In this case, the same BAC DataMaster was used to test each defendant. The defendants present only the narrow issue about the alleged lack of selection criteria, raising no issue as to certification. Thus, there is no dispute that the DataMaster was approved. I.C. § 9-30-6-5(c). So long as the operator, equipment, chemicals, and techniques used in the test are approved, the results are admissible. Id. Even assuming a lack of selection criteria, we see no basis to suppress.
Finally, the defendants' argument fails because any equipment for which the department has adopted an approved method of use implicitly meets the department's selection criteria. The department has promulgated approved methods for using the DataMaster, *297 260 IAC 1.1-4-7, -8,[6] so the machine meets whatever selection criteria for reliability the department has set.
The defendants argue that strict, literal compliance with I.C. § 9-30-6-5 is required for admissibility as scientific results are clothed with the aura of certainty. See Bowman v. State (1990), Ind. App., 564 N.E.2d 309, 312, relevant part aff'd on trans. (1991), Ind., 577 N.E.2d 569. While we agree with the holding of Bowman and related authority, those cases concerned either a lack of approved operating methods, See Crouch v. State (1994), Ind. App., 638 N.E.2d 861, or a failure to follow those methods, See Bowman, supra. Failure to follow approved methods clearly renders breath-test results unreliable. Lack of definite selection criteria, on the other hand, does not affect the reliability of results derived from undeniably approved, certified, and properly-operated equipment.
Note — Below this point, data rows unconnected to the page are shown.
/-- Whether every byte from one offset up to another is zero. -/
def zeroBytes (b : List Byte) (lo hi : Nat) : Bool := ((b.drop lo).take (hi - lo)).all (· == 0#8)

/-- Decode a 64-byte packet. Its header's reserved bits are ignored (R46); the bytes of the body that R377 does not
name are looked at by `junk`. -/
def decodePacket (b : List Byte) : Instr :=
  let f := fieldAt b
  let hdr (zeros : List (Nat × Nat)) : PktHdr :=
    ⟨BitVec.ofNat 8 (f 1 1), BitVec.ofNat 32 (f 4 4), zeros.any (fun z => !zeroBytes b z.1 z.2)⟩
  let a (off : Nat) : W64 := BitVec.ofNat 64 (f off 8)
  let y (off : Nat) : Byte := BitVec.ofNat 8 (f off 1)
  let run : RunBody := ⟨a 8, a 0x10, a 0x18, a 0x20, a 0x28, a 0x30, BitVec.ofNat 32 (f 0x38 4), BitVec.ofNat 32 (f 0x3C 4)⟩
  match f 0 1 with
  | 0x00 => .nopPacket (hdr [(8, 64)])
  | 0x01 => .runPacket (hdr []) run
  | 0x02 => .resumePacket (hdr []) run
  | 0x03 => .copyPacket (hdr [(0x12, 64)]) (a 8) (y 0x10) (y 0x11)
  | 0x04 => .waitsemPacket (hdr [(0x21, 64)]) (a 8) (a 0x10) (a 0x18) (y 0x20)
  | 0x05 => .signalPacket (hdr [(0x19, 64)]) (a 8) (a 0x10) (y 0x18)
  | 0x06 => .barrierPacket (hdr [(0x0A, 0x0C), (0x10, 64)]) (BitVec.ofNat 16 (f 8 2)) (BitVec.ofNat 32 (f 0x0C 4))
  | 0x07 => .indirectPacket (hdr [(0x14, 64)]) (a 8) (BitVec.ofNat 32 (f 0x10 4))
  | 0x08 => .fencePacket (hdr [(9, 64)]) (y 8)
  | 0x09 => .timestampPacket (hdr [(0x11, 64)]) (a 8) (y 0x10)
  | 0x0A => .wrdataPacket (hdr [(0x11, 0x18)]) (a 8) (y 0x10) (BitVec.ofNat 320 (f 0x18 40))
  | 0x0B => .eventPacket (hdr [(0x0C, 0x10), (0x18, 64)]) (BitVec.ofNat 32 (f 8 4)) (a 0x10)
  | 0x0C => .gaugePacket (hdr [(0x14, 0x18), (0x20, 64)]) (a 8) (y 0x10) (y 0x11) (BitVec.ofNat 16 (f 0x12 2)) (a 0x18)
  | 0x0D => .sealPacket (hdr [(8, 64)])
  | n => .badPacketType (hdr []) (BitVec.ofNat 8 n)

/-- The type byte, header flags and tag, then the body bytes of a packet. -/
def packetBytes (typ : Nat) (h : PktHdr) (body : List Byte) : List Byte :=
  (toBytes 1 typ ++ toBytes 1 h.flags.toNat ++ toBytes 2 0 ++ toBytes 4 h.ctxtag.toNat ++ body ++ toBytes 56 0).take 64

/-- The body of RUN and RESUME (R377). -/
def runBodyBytes (b : RunBody) : List Byte :=
  toBytes 8 b.image.toNat ++ toBytes 8 b.symtab.toNat ++ toBytes 8 b.triads.toNat ++ toBytes 8 b.errarea.toNat ++
  toBytes 8 b.savearea.toNat ++ toBytes 8 b.exits.toNat ++ toBytes 4 b.epool.toNat ++ toBytes 4 b.savesz.toNat

/-- The 64 bytes of a packet whose unnamed bytes are zero (R46, R47, R377). -/
def encodePacket : Instr → Option (List Byte)
  | .nopPacket h => some (packetBytes 0x00 h [])
  | .runPacket h b => some (packetBytes 0x01 h (runBodyBytes b))
  | .resumePacket h b => some (packetBytes 0x02 h (runBodyBytes b))
  | .copyPacket h card cl die => some (packetBytes 0x03 h (toBytes 8 card.toNat ++ toBytes 1 cl.toNat ++ toBytes 1 die.toNat))
  | .waitsemPacket h a v m c =>
    some (packetBytes 0x04 h (toBytes 8 a.toNat ++ toBytes 8 v.toNat ++ toBytes 8 m.toNat ++ toBytes 1 c.toNat))
  | .signalPacket h a v op => some (packetBytes 0x05 h (toBytes 8 a.toNat ++ toBytes 8 v.toNat ++ toBytes 1 op.toNat))
  | .barrierPacket h m i => some (packetBytes 0x06 h (toBytes 2 m.toNat ++ toBytes 2 0 ++ toBytes 4 i.toNat))
  | .indirectPacket h a n => some (packetBytes 0x07 h (toBytes 8 a.toNat ++ toBytes 4 n.toNat))
  | .fencePacket h sc => some (packetBytes 0x08 h (toBytes 1 sc.toNat))
  | .timestampPacket h a src => some (packetBytes 0x09 h (toBytes 8 a.toNat ++ toBytes 1 src.toNat))
  | .wrdataPacket h a n d => some (packetBytes 0x0A h (toBytes 8 a.toNat ++ toBytes 1 n.toNat ++ toBytes 7 0 ++ toBytes 40 d.toNat))
  | .eventPacket h c d => some (packetBytes 0x0B h (toBytes 4 c.toNat ++ toBytes 4 0 ++ toBytes 8 d.toNat))
  | .gaugePacket h a t op g c =>
    some (packetBytes 0x0C h (toBytes 8 a.toNat ++ toBytes 1 t.toNat ++ toBytes 1 op.toNat ++ toBytes 2 g.toNat ++
      toBytes 4 0 ++ toBytes 8 c.toNat))
  | .sealPacket h => some (packetBytes 0x0D h [])
  | _ => none

/-- Decode a 64-byte link work request (R405); none where OP names no operation. -/
def decodeWork (b : List Byte) : Option Instr :=
  let f := fieldAt b
  let zeros := [(2, 4), (0x1C, 0x20), (0x23, 0x28), (0x30, 64)]
  let r : WorkReq := ⟨BitVec.ofNat 8 (f 1 1), BitVec.ofNat 32 (f 4 4), BitVec.ofNat 64 (f 8 8), BitVec.ofNat 64 (f 0x10 8),
    BitVec.ofNat 32 (f 0x18 4), BitVec.ofNat 16 (f 0x20 2), BitVec.ofNat 8 (f 0x22 1), BitVec.ofNat 64 (f 0x28 8),
    zeros.any (fun z => !zeroBytes b z.1 z.2)⟩
  match f 0 1 with
  | 1 => some (.linkWrite r)
  | 2 => some (.linkRead r)
  | 3 => some (.linkAdd r)
  | 4 => some (.allred r)
  | _ => none

/-- The 64 bytes of a work request whose unnamed bytes are zero (R405). -/
def encodeWork (i : Instr) : Option (List Byte) :=
  let body (op : Nat) (r : WorkReq) : Option (List Byte) :=
    some (toBytes 1 op ++ toBytes 1 r.fabric.toNat ++ toBytes 2 0 ++ toBytes 4 r.ctxtag.toNat ++ toBytes 8 r.laddr.toNat ++ toBytes 8 r.raddr.toNat ++
      toBytes 4 r.len.toNat ++ toBytes 4 0 ++ toBytes 2 r.peer.toNat ++ toBytes 1 r.rtenant.toNat ++ toBytes 5 0 ++ toBytes 8 r.domain.toNat ++ toBytes 16 0)
  match i with
  | .linkWrite r => body 1 r
  | .linkRead r => body 2 r
  | .linkAdd r => body 3 r
  | .allred r => body 4 r
  | _ => none

/-! ## Any bytes, and the opcode table's words -/

/-- Decode a string of bytes by its length: 2 or 4 a controller instruction (bits 1:0 say which, R42), 6 a context
word, 64 a packet. -/
def decode (b : List Byte) : Except DecodeError Instr :=
  match b.length with
  | 2 => if bits (ofBytes b) 1 0 = 3 then .error .badLength else decode16 (BitVec.ofNat 16 (ofBytes b))
  | 4 => if bits (ofBytes b) 1 0 = 3 then decode32 (BitVec.ofNat 32 (ofBytes b)) else .error .badLength
  | 6 => decodeContext (BitVec.ofNat 48 (ofBytes b))
  | 64 => .ok (decodePacket b)
  | _ => .error .badLength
We believe that strict compliance, as required by Bowman, applies only to those matters which affect reliability.
For these reasons, the trial court did not abuse its discretion in failing to suppress the results of the DataMaster breath test.
Affirmed.
SHARPNACK, C.J., and GARRARD, J., concur in result.
NOTES
[1] All six cases come from the DeKalb Superior Court and were consolidated for interlocutory appeal.
[2] Ind. Code § 9-30-5-2.
[3] I.C. § 9-30-5-1.
[4] The defendants urge that I.C. § 9-30-6-5 is a penal statute and, as such, must be strictly construed in their favor. To the contrary, a statute must itself impose a penalty to be considered "penal" and therefore require strict construction against the State. See Carson v. State (1979), 271 Ind. 203, 205, 391 N.E.2d 600, 602 (only statutory definitions of crimes given strict construction). This statute is not penal.
[5] In Mullins, the BAC DataMaster used had not been certified within 180 days before use as the code requires. 260 IAC 1.1-2-2(a). Despite this, the Indiana Supreme Court concluded that since the machine was certified six days after the test, it was an approved machine. See I.C. § 9-30-6-5(c). Accordingly, the results could not be suppressed under subsection (d). Mullins, infra.
[6] It is unclear whether or not the DataMaster breath test machine used in this case had a keyboard, it is irrelevant as the department has approved both machine types.